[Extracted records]
######

-- ==== Sys2Proof/Decode.lean ====
section
/-! DEFINITION. Decode.lean: the commands that a word spells. The spec's table of operations gives no row any bits, so that no
word spells a command. -/

namespace Sys2Proof

/-- The command a word of `nbits` bits spells by the table's bits: none, since the table gives bits to no row. -/
def decodeTableWord (_nbits _w : Nat) : Option Instr := none

end Sys2Proof
end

######

** Exercise details **
Every line in the records that holds the word "spells" should be copied into the answer.

** Answer box **
/-! DEFINITION. Decode.lean: the commands that a word spells. The spec's table of operations gives no row any bits, so that no
word spells a command. -/
/-- The command a word of `nbits` bits spells by the table's bits: none, since the table gives bits to no row. -/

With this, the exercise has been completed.